Task description — Print the whole listing, unchanged.

── Record extracts

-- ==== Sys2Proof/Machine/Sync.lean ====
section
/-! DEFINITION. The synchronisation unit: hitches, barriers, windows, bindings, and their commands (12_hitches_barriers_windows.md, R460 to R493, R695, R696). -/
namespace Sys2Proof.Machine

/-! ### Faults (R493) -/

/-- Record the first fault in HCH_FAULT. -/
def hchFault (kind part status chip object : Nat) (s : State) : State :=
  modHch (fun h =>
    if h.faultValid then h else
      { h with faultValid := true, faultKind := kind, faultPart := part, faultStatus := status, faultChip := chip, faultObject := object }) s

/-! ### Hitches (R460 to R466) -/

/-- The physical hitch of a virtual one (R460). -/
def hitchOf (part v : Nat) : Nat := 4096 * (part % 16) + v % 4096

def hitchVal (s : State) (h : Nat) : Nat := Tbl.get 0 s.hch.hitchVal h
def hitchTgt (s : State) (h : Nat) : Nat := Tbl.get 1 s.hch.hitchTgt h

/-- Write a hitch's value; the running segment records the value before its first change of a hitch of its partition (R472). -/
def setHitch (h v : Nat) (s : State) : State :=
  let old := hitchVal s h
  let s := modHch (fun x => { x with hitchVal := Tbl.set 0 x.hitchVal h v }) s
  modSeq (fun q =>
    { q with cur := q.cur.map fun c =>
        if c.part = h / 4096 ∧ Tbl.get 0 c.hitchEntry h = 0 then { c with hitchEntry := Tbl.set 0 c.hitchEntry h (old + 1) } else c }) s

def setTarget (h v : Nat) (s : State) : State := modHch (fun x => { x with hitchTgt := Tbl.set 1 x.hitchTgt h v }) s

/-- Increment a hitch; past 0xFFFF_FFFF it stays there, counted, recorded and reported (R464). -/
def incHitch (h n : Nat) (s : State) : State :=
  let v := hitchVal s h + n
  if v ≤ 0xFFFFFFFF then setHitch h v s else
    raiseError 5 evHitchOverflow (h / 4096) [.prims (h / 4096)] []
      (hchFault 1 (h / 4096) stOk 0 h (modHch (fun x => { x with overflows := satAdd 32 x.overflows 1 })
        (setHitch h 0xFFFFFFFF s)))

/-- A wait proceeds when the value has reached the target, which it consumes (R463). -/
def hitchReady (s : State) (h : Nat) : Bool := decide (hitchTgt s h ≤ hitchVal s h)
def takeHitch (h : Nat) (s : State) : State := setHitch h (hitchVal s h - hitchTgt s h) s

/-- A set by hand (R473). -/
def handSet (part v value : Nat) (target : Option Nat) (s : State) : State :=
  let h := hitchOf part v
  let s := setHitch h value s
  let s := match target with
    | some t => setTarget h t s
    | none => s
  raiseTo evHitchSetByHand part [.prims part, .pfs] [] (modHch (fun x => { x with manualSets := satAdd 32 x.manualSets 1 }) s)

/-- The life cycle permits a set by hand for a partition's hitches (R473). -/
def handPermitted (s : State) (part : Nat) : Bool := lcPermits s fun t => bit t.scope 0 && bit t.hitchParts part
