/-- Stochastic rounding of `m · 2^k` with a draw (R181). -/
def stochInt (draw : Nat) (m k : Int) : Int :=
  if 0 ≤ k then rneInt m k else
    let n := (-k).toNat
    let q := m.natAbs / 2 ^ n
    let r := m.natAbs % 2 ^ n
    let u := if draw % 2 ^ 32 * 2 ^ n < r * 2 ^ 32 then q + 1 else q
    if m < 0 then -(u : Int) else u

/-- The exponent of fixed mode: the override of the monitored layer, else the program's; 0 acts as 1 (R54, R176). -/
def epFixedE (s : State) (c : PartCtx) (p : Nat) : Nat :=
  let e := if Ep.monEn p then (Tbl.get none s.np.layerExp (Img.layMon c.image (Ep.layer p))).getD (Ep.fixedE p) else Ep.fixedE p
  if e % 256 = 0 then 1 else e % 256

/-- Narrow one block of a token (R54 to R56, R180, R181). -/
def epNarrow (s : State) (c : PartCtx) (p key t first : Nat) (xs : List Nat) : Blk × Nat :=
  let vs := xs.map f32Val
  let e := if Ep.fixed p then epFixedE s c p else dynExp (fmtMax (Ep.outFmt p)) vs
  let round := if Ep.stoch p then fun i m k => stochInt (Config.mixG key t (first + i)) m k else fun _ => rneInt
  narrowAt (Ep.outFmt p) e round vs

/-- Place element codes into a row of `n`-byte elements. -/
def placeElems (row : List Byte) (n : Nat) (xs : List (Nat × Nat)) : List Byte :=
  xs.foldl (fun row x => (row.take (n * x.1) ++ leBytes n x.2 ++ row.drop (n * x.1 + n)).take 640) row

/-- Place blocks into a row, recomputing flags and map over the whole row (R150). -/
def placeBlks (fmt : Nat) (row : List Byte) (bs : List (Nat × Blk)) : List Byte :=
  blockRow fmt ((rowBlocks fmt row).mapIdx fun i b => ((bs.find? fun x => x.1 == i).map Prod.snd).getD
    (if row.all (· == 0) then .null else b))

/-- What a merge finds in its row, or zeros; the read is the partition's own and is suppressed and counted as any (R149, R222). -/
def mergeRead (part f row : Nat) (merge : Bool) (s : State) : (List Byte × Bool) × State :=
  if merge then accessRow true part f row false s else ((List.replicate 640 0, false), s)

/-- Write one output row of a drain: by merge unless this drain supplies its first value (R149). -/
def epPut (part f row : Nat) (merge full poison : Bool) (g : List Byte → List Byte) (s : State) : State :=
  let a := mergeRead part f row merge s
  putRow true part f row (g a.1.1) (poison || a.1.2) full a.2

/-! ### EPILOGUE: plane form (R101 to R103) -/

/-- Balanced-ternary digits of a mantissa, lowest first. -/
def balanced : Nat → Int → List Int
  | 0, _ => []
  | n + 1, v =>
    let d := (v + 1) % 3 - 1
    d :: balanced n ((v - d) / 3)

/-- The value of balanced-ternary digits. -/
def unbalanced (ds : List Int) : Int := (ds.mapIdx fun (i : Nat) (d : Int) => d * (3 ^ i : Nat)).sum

────

Answer to this exercise —
-- ==== Sys2Proof/Machine/Sync.lean ====
section
/-! DEFINITION. The synchronisation unit: hitches, barriers, windows, bindings, and their commands (12_hitches_barriers_windows.md, R460 to R493, R695, R696). -/
namespace Sys2Proof.Machine

/-! ### Faults (R493) -/

/-- Record the first fault in HCH_FAULT. -/
def hchFault (kind part status chip object : Nat) (s : State) : State :=
  modHch (fun h =>
    if h.faultValid then h else
      { h with faultValid := true, faultKind := kind, faultPart := part, faultStatus := status, faultChip := chip, faultObject := object }) s

/-! ### Hitches (R460 to R466) -/

/-- The physical hitch of a virtual one (R460). -/
def hitchOf (part v : Nat) : Nat := 4096 * (part % 16) + v % 4096

def hitchVal (s : State) (h : Nat) : Nat := Tbl.get 0 s.hch.hitchVal h
def hitchTgt (s : State) (h : Nat) : Nat := Tbl.get 1 s.hch.hitchTgt h

/-- Write a hitch's value; the running segment records the value before its first change of a hitch of its partition (R472). -/
def setHitch (h v : Nat) (s : State) : State :=
  let old := hitchVal s h
  let s := modHch (fun x => { x with hitchVal := Tbl.set 0 x.hitchVal h v }) s
  modSeq (fun q =>
    { q with cur := q.cur.map fun c =>
        if c.part = h / 4096 ∧ Tbl.get 0 c.hitchEntry h = 0 then { c with hitchEntry := Tbl.set 0 c.hitchEntry h (old + 1) } else c }) s

def setTarget (h v : Nat) (s : State) : State := modHch (fun x => { x with hitchTgt := Tbl.set 1 x.hitchTgt h v }) s

/-- Increment a hitch; past 0xFFFF_FFFF it stays there, counted, recorded and reported (R464). -/
def incHitch (h n : Nat) (s : State) : State :=
  let v := hitchVal s h + n
  if v ≤ 0xFFFFFFFF then setHitch h v s else
    raiseError 5 evHitchOverflow (h / 4096) [.prims (h / 4096)] []
      (hchFault 1 (h / 4096) stOk 0 h (modHch (fun x => { x with overflows := satAdd 32 x.overflows 1 })
        (setHitch h 0xFFFFFFFF s)))

/-- A wait proceeds when the value has reached the target, which it consumes (R463). -/
def hitchReady (s : State) (h : Nat) : Bool := decide (hitchTgt s h ≤ hitchVal s h)
def takeHitch (h : Nat) (s : State) : State := setHitch h (hitchVal s h - hitchTgt s h) s

/-- A set by hand (R473). -/
def handSet (part v value : Nat) (target : Option Nat) (s : State) : State :=
  let h := hitchOf part v
  let s := setHitch h value s
  let s := match target with
    | some t => setTarget h t s
    | none => s
  raiseTo evHitchSetByHand part [.prims part, .pfs] [] (modHch (fun x => { x with manualSets := satAdd 32 x.manualSets 1 }) s)

/-- The life cycle permits a set by hand for a partition's hitches (R473). -/
def handPermitted (s : State) (part : Nat) : Bool := lcPermits s fun t => bit t.scope 0 && bit t.hitchParts part
/-- Stochastic rounding of `m · 2^k` with a draw (R181). -/
def stochInt (draw : Nat) (m k : Int) : Int :=
  if 0 ≤ k then rneInt m k else
    let n := (-k).toNat
    let q := m.natAbs / 2 ^ n
    let r := m.natAbs % 2 ^ n
    let u := if draw % 2 ^ 32 * 2 ^ n < r * 2 ^ 32 then q + 1 else q
    if m < 0 then -(u : Int) else u

/-- The exponent of fixed mode: the override of the monitored layer, else the program's; 0 acts as 1 (R54, R176). -/
def epFixedE (s : State) (c : PartCtx) (p : Nat) : Nat :=
  let e := if Ep.monEn p then (Tbl.get none s.np.layerExp (Img.layMon c.image (Ep.layer p))).getD (Ep.fixedE p) else Ep.fixedE p
  if e % 256 = 0 then 1 else e % 256

/-- Narrow one block of a token (R54 to R56, R180, R181). -/
def epNarrow (s : State) (c : PartCtx) (p key t first : Nat) (xs : List Nat) : Blk × Nat :=
  let vs := xs.map f32Val
  let e := if Ep.fixed p then epFixedE s c p else dynExp (fmtMax (Ep.outFmt p)) vs
  let round := if Ep.stoch p then fun i m k => stochInt (Config.mixG key t (first + i)) m k else fun _ => rneInt
  narrowAt (Ep.outFmt p) e round vs

/-- Place element codes into a row of `n`-byte elements. -/
def placeElems (row : List Byte) (n : Nat) (xs : List (Nat × Nat)) : List Byte :=
  xs.foldl (fun row x => (row.take (n * x.1) ++ leBytes n x.2 ++ row.drop (n * x.1 + n)).take 640) row

/-- Place blocks into a row, recomputing flags and map over the whole row (R150). -/
def placeBlks (fmt : Nat) (row : List Byte) (bs : List (Nat × Blk)) : List Byte :=
  blockRow fmt ((rowBlocks fmt row).mapIdx fun i b => ((bs.find? fun x => x.1 == i).map Prod.snd).getD
    (if row.all (· == 0) then .null else b))

/-- What a merge finds in its row, or zeros; the read is the partition's own and is suppressed and counted as any (R149, R222). -/
def mergeRead (part f row : Nat) (merge : Bool) (s : State) : (List Byte × Bool) × State :=
  if merge then accessRow true part f row false s else ((List.replicate 640 0, false), s)

/-- Write one output row of a drain: by merge unless this drain supplies its first value (R149). -/
def epPut (part f row : Nat) (merge full poison : Bool) (g : List Byte → List Byte) (s : State) : State :=
  let a := mergeRead part f row merge s
  putRow true part f row (g a.1.1) (poison || a.1.2) full a.2

/-! ### EPILOGUE: plane form (R101 to R103) -/

/-- Balanced-ternary digits of a mantissa, lowest first. -/
def balanced : Nat → Int → List Int
  | 0, _ => []
  | n + 1, v =>
    let d := (v + 1) % 3 - 1
    d :: balanced n ((v - d) / 3)

/-- The value of balanced-ternary digits. -/
def unbalanced (ds : List Int) : Int := (ds.mapIdx fun (i : Nat) (d : Int) => d * (3 ^ i : Nat)).sum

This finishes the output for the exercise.